La sixième extinction de masse s'avère plus grave que prévu

Une aigrette sur la rivière Rapati, dans le parc national népalais de Chitwan, où vivent des espèces menacées comme le tigre du Bengale.
Photo: Prakash Mathema Agence France-Presse Une aigrette sur la rivière Rapati, dans le parc national népalais de Chitwan, où vivent des espèces menacées comme le tigre du Bengale.

La sixième extinction de masse de l’histoire de la planète, provoquée par l’activité humaine, est non seulement en marche, mais elle est « plus sévère » que ce qu’on croyait jusqu’à présent. C’est ce que conclut une nouvelle étude scientifique, qui évoque carrément une « annihilation biologique » qui menace directement la civilisation.

Cette étude, publiée dans Proceedings of the National Academy of Sciences (PNAS), en vient à cette conclusion après une vaste analyse de la disparition des espèces vivantes sur Terre.

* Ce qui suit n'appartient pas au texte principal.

-- ==== Sys2Proof/WellFormed.lean ====
section
/-! DEFINITION. Which instructions have an encoding: the reserved values of R30, R31, R34, R45, R61, R165, R291, R302,
R320, R325, R331, R335, R401 for scalar instructions, and the legality rules of R40, R41, R105, R173, R218, R256 for
stream words. Other steps carry no reserved value in their fields beyond what their bodies check (R373). -/

namespace Sys2Proof

/-- A rounding mode other than the reserved 6 and 7 (R61). -/
def okMode (m : BitVec 3) : Bool := m.toNat ≤ 5
/-- A format code other than the reserved 13 to 15 (R48). -/
def okFmt (f : BitVec 4) : Bool := f.toNat ≤ 12

/-- The arc cases of R40: a word that awaits or posts names an arc. -/
def SwHdr.okArc (h : SwHdr) : Bool := !(h.await || h.post) || h.arc != 0
/-- A word that names no port has port = 0 (R209). -/
def SwHdr.noPort (h : SwHdr) : Bool := h.port == 0
/-- The port's number within its plot (R40). -/
def SwHdr.portNum (h : SwHdr) : Nat := h.port.toNat % 16

/-- Names first .. first + cnt keep within 16 bits of block number (R105). -/
def okBlocks (name : BitVec 44) (cnt : BitVec 6) : Bool := name.toNat % 65536 + cnt.toNat ≤ 0xFFFF
/-- The two name ranges of a BNSHARE do not overlap (R105). -/
def blocksDisjoint (src dst : BitVec 44) (cnt : BitVec 6) : Bool :=
  src.toNat / 65536 != dst.toNat / 65536 || src.toNat % 65536 + cnt.toNat < dst.toNat % 65536
    || dst.toNat % 65536 + cnt.toNat < src.toNat % 65536
/-- A scratchpad offset on a 4-byte boundary. -/
def aligned4 {n : Nat} (x : BitVec n) : Bool := x.toNat % 4 == 0

/-- Every field of the instruction holds a value its encoding admits. -/
def Instr.wf : Instr → Bool
  | .ld _ _ _ _ t _ | .ldLong _ _ _ _ t _ => t != 7
  | .st _ _ _ _ t _ | .stLong _ _ _ _ t _ => t.toNat < 4
  | .ldv _ _ _ f _ | .ldvLong _ _ _ f _ | .stv _ _ _ f _ | .stvLong _ _ _ f _ | .vzero _ f => okFmt f
  | .prf t _ _ _ | .prfLong t _ _ _ => t.toNat ≤ 2
  | .loop _ n => 0 < n.toInt
  | .fence mask k scope => mask != 0 && k != 0 && scope.toNat ≤ 10
  | .arc d id k oc => id != 0 && k != 3 && (if k == 0 then oc == 0 else d == 0)
  | .pnq _ _ n => n.toNat ≤ 4
  | .vadd _ _ _ m | .vsub _ _ _ m | .vmul _ _ _ m | .vfma _ _ _ m | .vfms _ _ _ m | .vdiv _ _ _ m | .vmin _ _ _ m
  | .vmax _ _ _ m | .vscale _ _ _ m => okMode m
  | .vsqrt _ _ m | .vrsq _ _ m | .vrcp _ _ m | .vabs _ _ m | .vneg _ _ m | .vexp2 _ _ m | .vlog2 _ _ m | .vsum _ _ m => okMode m
  | .vcmp _ _ _ c => c.toNat ≤ 6
  | .vval _ _ b ap => ap || b == 0
  | .vcvt _ _ _ m | .vqnt _ _ _ _ m | .vdqnt _ _ _ _ m => okMode m
  | .tcinv a k => k != 3 && (k == 1 || a == 0)
  | .bindr h _ _ => h.okArc && h.portNum < 8
  | .bindw h _ => h.okArc && 8 ≤ h.portNum
  | .unbind h _ | .phase h _ => h.okArc
  | .cpy h va off len16 _ => h.okArc && h.noPort && len16 != 0 && va.toNat % 16 == 0 && off.toNat % 16 == 0
  | .cpyp h _ _ | .gath h _ _ | .scat h _ _ => h.okArc && h.noPort
  | .mcst h _ store _ hasStore => h.okArc && (hasStore || store == 0)
  | .arrv h _ _ _ row n1 => h.okArc && h.noPort && row.toNat + n1.toNat + 1 ≤ 64
  | .patch h _ _ _ value voff indirect => h.okArc && h.noPort && aligned4 voff && (if indirect then value == 0 else voff == 0)
  | .evt h _ amount => h.okArc && h.noPort && amount != 0
  | .wld h _ _ first n1 _ xid xv => h.okArc && h.noPort && first.toNat + n1.toNat + 1 ≤ 128 && (xv || xid == 0)
  | .wstr h _ _ first n1 _ => h.okArc && h.noPort && first.toNat + n1.toNat + 1 ≤ 128
  | .mtok h mode _ _ e0 m1 kr1 woff _ gtag => h.okArc && h.noPort && !(h.post && h.arc == 255) && mode != 3
      && e0.toNat + m1.toNat + 1 ≤ 64 && (if mode == 2 then (kr1.toNat + 1) % 4 == 0 else gtag == 0 && woff == 0)
  | .accz h _ e0 n1 _ res _ _ => h.okArc && h.noPort && e0.toNat + n1.toNat + 1 ≤ 64 && aligned4 res
  | .drn h _ e0 n1 _ _ rm _ _ _ goff _ _ => h.okArc && h.noPort && e0.toNat + n1.toNat + 1 ≤ 64 && okMode rm && aligned4 goff
  | .steer h ioff _ => h.okArc && aligned4 ioff
  | .ringMember h _ _ e0 m1 _ => h.okArc && h.noPort && e0.toNat + m1.toNat + 1 ≤ 64
  | .ringSource h _ x0 nexp1 _ _ _ => h.okArc && h.noPort && x0.toNat + nexp1.toNat + 1 ≤ 64
  | .race h soff _ ooff e1 k1 coff _ => h.okArc && h.noPort && aligned4 soff && ooff.toNat % 8 == 0 && aligned4 coff && k1.toNat ≤ e1.toNat
  | .bnalloc h name cnt res _ => h.okArc && h.noPort && okBlocks name cnt && aligned4 res
  | .bnfree h name cnt => h.okArc && h.noPort && okBlocks name cnt
  | .bnshare h src dst cnt => h.okArc && h.noPort && okBlocks src cnt && okBlocks dst cnt && blocksDisjoint src dst cnt
  | .bnxl h name cnt res _ => h.okArc && h.noPort && okBlocks name cnt && aligned4 res
  | .pnevict h _ res _ => h.okArc && h.noPort && aligned4 res
  | .pnfill h _ _ res _ => h.okArc && h.noPort && aligned4 res
  | _ => true

end Sys2Proof
end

Les chercheurs ont ainsi étudié 27 600 espèces de vertébrés (mammifères, oiseaux, reptiles et amphibiens), soit environ la moitié des espèces connues, dont plusieurs ne sont pas considérées à l’heure actuelle comme étant en danger de disparition. Ils ont constaté, après analyse de l’évolution de ces populations animales, que pas moins de 32 % d’entre elles accusent des reculs majeurs quant au nombre d’individus, mais aussi quant à la superficie utilisée comme habitat naturel.

En évaluant un échantillon plus restreint de 177 espèces de mammifères, les chercheurs ont constaté que 40 % de celles-ci accusaient un recul de plus de 80 % de leur population, sans compter les contraintes de plus en plus fortes sur leurs habitats, donc sur les milieux naturels.

Extinction rapide

Selon les scientifiques, qui ont déjà publié une étude sur la sixième extinction en 2015, « l’accent mis sur l’extinction des espèces peut donner l’impression que la biodiversité terrestre n’est pas dramatiquement et immédiatement menacée, mais qu’elle entre juste lentement dans un épisode d’érosion majeur, que l’on pourra combattre plus tard ».

Or, pas moins de 30 % des espèces en déclin à l’heure actuelle sont encore considérées comme étant « communes ». « Qu’autant d’espèces communes voient leurs effectifs diminuer est un signe fort de la gravité de l’épisode d’extinction biologique actuel », préviennent les auteurs de l’étude.

Tous les continents du globe sont frappés par cette érosion biologique, notent les scientifiques. Certaines zones sont toutefois davantage affectées, en raison de la richesse de la biodiversité, dont l’Amazonie, l’Asie du Sud-Est et le bassin du Congo, en Afrique.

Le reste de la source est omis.